Mr Raggett, who now runs his own business consultancy in Fulham, west London, added: 'The most important aspect of this trial is that the people who allowed this to happen - and who were quite happy to see it swept under the carpet - have been held responsible at last.

'For all the warm words from the Jesuit Order about co-operating in this case, the reality is they fought it tooth and nail without regard for my feelings.

'There is a large gap between what they preach and the way they give no quarter, even when, as here, both experts agreed sexual abuse had occurred.'

He said: 'This is not a case where I have simply sought revenge after a long time. Full awareness of the damaging effects of the sustained sexual abuse only surfaced in April 2005.

'I want to urge others who are being or who were similarly mistreated to come forward. The Jesuit Order, the Catholic Church generally, is still not accepting legal and moral responsibility for the dark virus of abuse in the way it should.'

Mr Raggett said he would now be preparing, with his legal team, for the next stage of the case.

During the hearing the judge ordered the defendant to pay ?200,000 on account of the claimant's costs, which are estimated to be around ?470,000.

Mr Raggett's counsel, Robert Seabrook QC, said that Father Spencer, who taught French and coached football until the school's closure, used his obsession with sport and photography to augment his deviant tendencies.

Mr Raggett's schoolfriends were well aware of Father Spencer's propensities, as he would insist on the football team not wearing underwear and would join them in the showers, occasionally washing their private parts.

Mr Seabrook said psychiatrists considered that Mr Raggett, who attended the school between 1969 and 1976, exhibited many symptoms typically seen in survivors of child abuse - the effects of which, although profound, were not at first obvious.

In his final year at school, Mr Raggett began to gamble, getting into debt, and went on to under-perform at university.

He had difficulty in forming intimate relationships, drank excessively and took drugs socially.

He qualified as a solicitor, but jobs with a number of well-known City firms, including one as a salaried partner in Birmingham and one in Hong Kong, always ended with dismissal or rejection for some rash or unreliable conduct.

His breakdown, in April 2005, occurred after he got into a theological discussion with a priest and the 'dam burst' as he suddenly could not stop sobbing.

Counsel said: 'At no time before that date did he attribute his disabilities to Father Michael Spencer's really outrageous and disreputable behaviour and there is no reason why he should - this was not a violent or painful rape or assault; there was no overt aggressiveness on the part of the priest.'

Mr Raggett was close to tears as he gave evidence about Father Spencer's abuse.

'It was just some terrible burden. It was this impossible problem that I just didn't know how to deal with.

'That's why I would lie in bed at night endlessly thinking there has got to be some solution to it.

'It was the burden of it and the terror that it would come out. The prospect of disclosure was, of the two evils, the worst because, in a weird way, once you are naked, you are in a different world.'

Mr Raggett said he was glad when the priest became a family friend as it reduced the risk of disclosure.

'As a man of 50 now, one thinks differently, but at the time it just filled my world, the problem, and the prospect of public humiliation was just beyond imagining.'

Mr Raggett said that after he left school in 1976, Father Spencer would send him birthday cards and write to his mother regularly.

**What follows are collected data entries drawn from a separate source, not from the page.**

/-! ### The layout of STATUS and CTRL -/

/-- R42, R43, R45, R340: the bits of the STATUS word and of the CTRL word, and the numbers of the error
codes. -/
def Obligations.StatusAndControlLayout : Prop :=
  (∀ s : State,
    let w := statusWord s
    let c := ctrlWord s
    (w.getLsbD 0 = s.busy ∧ w.getLsbD 1 = s.done ∧ w.getLsbD 2 = s.err ∧ w.getLsbD 3 = s.ovr ∧
      w.getLsbD 4 = s.keyed ∧ w.getLsbD 5 = s.authOk ∧ w.extractLsb' 6 2 = 0 ∧
      w.extractLsb' 8 8 = s.errCode.toByte ∧ w.extractLsb' 16 16 = 0) ∧
    (c.getLsbD 0 = s.ie ∧ c.getLsbD 1 = s.compat ∧ c.extractLsb' 2 30 = 0)) ∧
  [ErrCode.none, .illegalCmd, .badRound, .badRate, .badSuffix, .badOutLen, .badRange, .overlap,
    .badKeyLen, .notKeyed, .badIvLen, .badTagLen, .authFail].map ErrCode.toByte =
    [0, 1, 2, 3, 4, 5, 6, 7, 8, 9, 10, 11, 12]
end

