-- ==== Sys2Proof/Tests/Slice0.lean ====
section
/-!
SUPPORT. Tests of the model against the worked values of `95_test_vectors.md` and of the rules, and
for each statement with hypotheses a witness that meets them.
-/

namespace Sys2Proof.Tests

open Sys2Proof Sys2Proof.Machine

/-- `n` bytes of the hexadecimal number `v`, first byte most significant. -/
def hexBytes (n v : Nat) : Bytes := (List.range n).map fun k => BitVec.ofNat 8 (v >>> (8 * (n - 1 - k)))

/-- The block written as the hexadecimal number `v`. -/
def hexBlock (v : Nat) : Block := ofBytes 16 (hexBytes 16 v)

/-- A field of the next state, if the outcome is one. -/
def after {α : Type} (o : Host.Outcome State Fault Refusal) (f : State → α) : Option α :=
  match o with
  | .next s => some (f s)
  | .fault _ => none
  | .refused _ => none

/-- The outcome of the next step after the word `w` is accepted in `s`. -/
def run (w : Nat) (s : State) : Host.Outcome State Fault Refusal := step (s.withFetchWord 32 w)

/-! ### Syntax and decoding -/

theorem test_wf_refuses_round_index_256 : Instr.wellFormed (.kround 256) = false := by decide

theorem test_decode_nop : decode 0b00000000000000000000000000000000#32 = .ok .nop := by rfl
theorem test_decode_kzero : decode 0b00000000000000000000000000000001#32 = .ok .kzero := by rfl
theorem test_decode_kperm : decode 0b00000000000000000000000000000010#32 = .ok .kperm := by rfl
theorem test_decode_kround : decode 0b00000000000000000001011100000011#32 = .ok (.kround 23) := by rfl
theorem test_decode_ksponge : decode 0b00000000000000000000000000000100#32 = .ok .ksponge := by rfl
theorem test_decode_akey : decode 0b00000000000000000000000000010000#32 = .ok .akey := by rfl
theorem test_decode_aenc : decode 0b00000000000000000000000000010001#32 = .ok .aenc := by rfl
theorem test_decode_gmul : decode 0b00000000000000000000000000100000#32 = .ok .gmul := by rfl
theorem test_decode_ghash : decode 0b00000000000000000000000000100001#32 = .ok .ghash := by rfl
theorem test_decode_gcmenc : decode 0b00000000000000000000000000110000#32 = .ok .gcmenc := by rfl
theorem test_decode_gcmdec : decode 0b00000000000000000000000000110001#32 = .ok .gcmdec := by rfl
theorem test_decode_refuses_rsv : decode 0x00010002#32 = .error .reservedBits := by rfl
theorem test_decode_refuses_op : decode 0x000000FF#32 = .error .unallocatedOp := by rfl
theorem test_decode_refuses_arg : decode 0x00000102#32 = .error .argNotZero := by rfl
theorem test_table_word : decodeTableWord 32 0x1803 = some (.kround 24) := by rfl

/-! ### The Keccak family -/

theorem test_nop_status : after (run 0x00 .reset) statusWord = some 0x002 := by decide +kernel

theorem test_kzero_clears :
    after (run 0x01 { State.reset with ks := tabulate 25 fun i => BitVec.ofNat 64 (i + 1) }) (·.ks)
      = some zeroLanes := by decide +kernel

/-- K-P2: lanes of Rnd(S, 0) where only lane 0 of S is 1. -/
theorem test_kround_lanes :
    (after (run 0x03 { State.reset with ks := tabulate 25 fun i => if i = 0 then 1 else 0 }) (·.ks)).map
        (fun a => [laneAt a 0, laneAt a 1, laneAt a 4, laneAt a 13, laneAt a 24])
      = some [0, 0x0000100000000000, 0x0000100000008000, 0x202, 4] := by decide +kernel

/-- K-P4. -/
theorem test_kround_bad_round :
    after (run 0x1803 .reset) (fun s => (statusWord s, s.errParam, s.ks))
      = some (0x206, 0x008, zeroLanes) := by decide +kernel

/-- K-P6, lanes 0 and 24 of f(0). -/
theorem test_kperm_zero :
    (after (run 0x02 .reset) (·.ks)).map (fun a => (laneAt a 0, laneAt a 24))
      = some (0xF1258F7940E1DDE7, 0xEAF1FF7B5CECA249) := by decide +kernel

/-- The operands of the KSPONGE checks: M = "abc" at 0, DST 0x100, OUT_LEN 32, SPONGE_CFG 0x0688. -/
def abc : State :=
  { State.reset with
    srcLen := 3, dstAddr := 0x100, outLen := 32, rate := 0x88, suffix := 0x06
    buf := [(0, 0x61), (1, 0x62), (2, 0x63)] }

/-- K-S2, SHA3-256("abc"). -/
theorem test_ksponge_sha3_256_abc :
    after (run 0x04 abc) (fun s => memRead s 0x100 32)
      = some (hexBytes 32 0x3a985da74fe225b2045c172d6bd390bd855f086e3e9d525b46bfe24511431532) := by
  decide +kernel

/-- K-E14. -/
theorem test_ksponge_first_error :
    after (run 0x04 { abc with rate := 0, outLen := 0 }) (fun s => (statusWord s, s.errParam))
      = some (0x306, 0x040) := by decide +kernel

/-! ### The AES family -/

/-- Key 000102…0f, KEYLEN 16. -/
def keySet : State :=
  { State.reset with keyLen := 16, key := tabulate 32 fun i => if i < 16 then BitVec.ofNat 8 i else 0 }

/-- A-7, round key 10. -/
theorem test_akey_round_key_10 :
    after (run 0x10 keySet) (fun s => (s.nr, (s.rk.toList.drop 160).take 16, byteAt s.rk 176))
      = some (10, hexBytes 16 0x13111d7fe3944a17f307a78b4d2b30c5, 0) := by decide +kernel

/-- A-16. -/
theorem test_akey_bad_length :
    after (run 0x10 { keySet with keyLen := 17, keyed := true, nr := 10 })
        (fun s => (statusWord s, s.errParam, s.nr))
      = some (0x816, 0x044, 10) := by decide +kernel

/-- A-7. -/
theorem test_aenc_fips_197_c1 :
    after (run 0x11 { loadKey keySet with blkIn := hexBlock 0x00112233445566778899aabbccddeeff }) (·.blkOut)
      = some (hexBlock 0x69c4e0d86a7b0430d8cdb78070b4c55a) := by decide +kernel

/-- A-15. -/
theorem test_aenc_not_keyed :
    after (run 0x11 .reset) (fun s => (statusWord s, s.errParam)) = some (0x906, 0x048) := by
  decide +kernel

/-! ### The GHASH family -/

/-- G-M1. -/
theorem test_gmul :
    after (run 0x20 { State.reset with
        gcmS := hexBlock 0x0388dace60b6a392f328c2b971b2fe78
        gcmH := hexBlock 0x66e94bd4ef8a2c3b884cfa59ca342b2e }) (·.gcmS)
      = some (hexBlock 0x5e2ec746917062882c85b0685353deb7) := by decide +kernel

/-- G-M6. -/
theorem test_gmul_reduces :
    after (run 0x20 { State.reset with
        gcmS := hexBlock 1, gcmH := hexBlock 0x40000000000000000000000000000000 }) (·.gcmS)
      = some (hexBlock 0xe1000000000000000000000000000000) := by decide +kernel

/-- G-H6: a partial block is zero-padded on the right. -/
theorem test_ghash_partial_block :
    after (run 0x21 { State.reset with
        gcmH := hexBlock 0x66e94bd4ef8a2c3b884cfa59ca342b2e
        srcLen := 2, buf := [(0, 1), (1, 2)] }) (·.gcmS)
      = some (hexBlock 0xb5e73932868caa70c7feb8c75af34086) := by decide +kernel

/-- G-H8. -/
theorem test_ghash_bad_range :
    after (run 0x21 { State.reset with srcAddr := 0xFFF0, srcLen := 0x11 })
        (fun s => (statusWord s, s.errParam))
      = some (0x606, 0x020) := by decide +kernel

/-! ### The GCM family -/

/-- The operands of P3: the 128-bit zero key, IV = 12 zero bytes at 0, the text at 0x10. -/
def gcmSet : State :=
  { loadKey { State.reset with keyLen := 16 } with
    ivLen := 12, srcAddr := 0x10, srcLen := 16, dstAddr := 0x10
    buf := cellsFrom 0 (List.replicate 12 0) ++ cellsFrom 0x10 (List.replicate 16 0) }

/-- P3a (G-2). -/
theorem test_gcmenc_zero_block :
    after (run 0x30 gcmSet) (fun s => (s.gcmTag, s.gcmCtr, memRead s 0x10 16, statusWord s))
      = some (hexBlock 0xab6e47d42cec13bdf53a67b21257bddf, hexBlock 3,
          hexBytes 16 0x0388dace60b6a392f328c2b971b2fe78, 0x012) := by decide +kernel

/-- G-E7. -/
theorem test_gcmenc_overlap :
    after (run 0x30 { gcmSet with dstAddr := 0x18 }) (fun s => (statusWord s, s.errParam))
      = some (0x716, 0x028) := by decide +kernel

/-- The operands of P3b: the ciphertext of P3a in place and its tag expected. -/
def gcmDecSet : State :=
  { gcmSet with
    tagLen := 16, gcmTagx := hexBlock 0xab6e47d42cec13bdf53a67b21257bddf
    buf := cellsFrom 0 (List.replicate 12 0)
      ++ cellsFrom 0x10 (hexBytes 16 0x0388dace60b6a392f328c2b971b2fe78) }

/-- P3b. -/
theorem test_gcmdec_verified :
    after (run 0x31 gcmDecSet) (fun s => (statusWord s, memRead s 0x10 16))
      = some (0x032, List.replicate 16 0) := by decide +kernel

He did not see him again until he got married when he tracked him down to the Orkneys and asked him to officiate.

He told the court that he did so because Father Spencer was the priest he knew the best and was a 'hugely entertaining guy'.

In her ruling, the judge said she had no doubt that Mr Raggett was the victim of a 'sustained course of sexual abuse and assaults' by Father Spencer, which started when he was 11.

She found his evidence about the abuse 'entirely compelling'.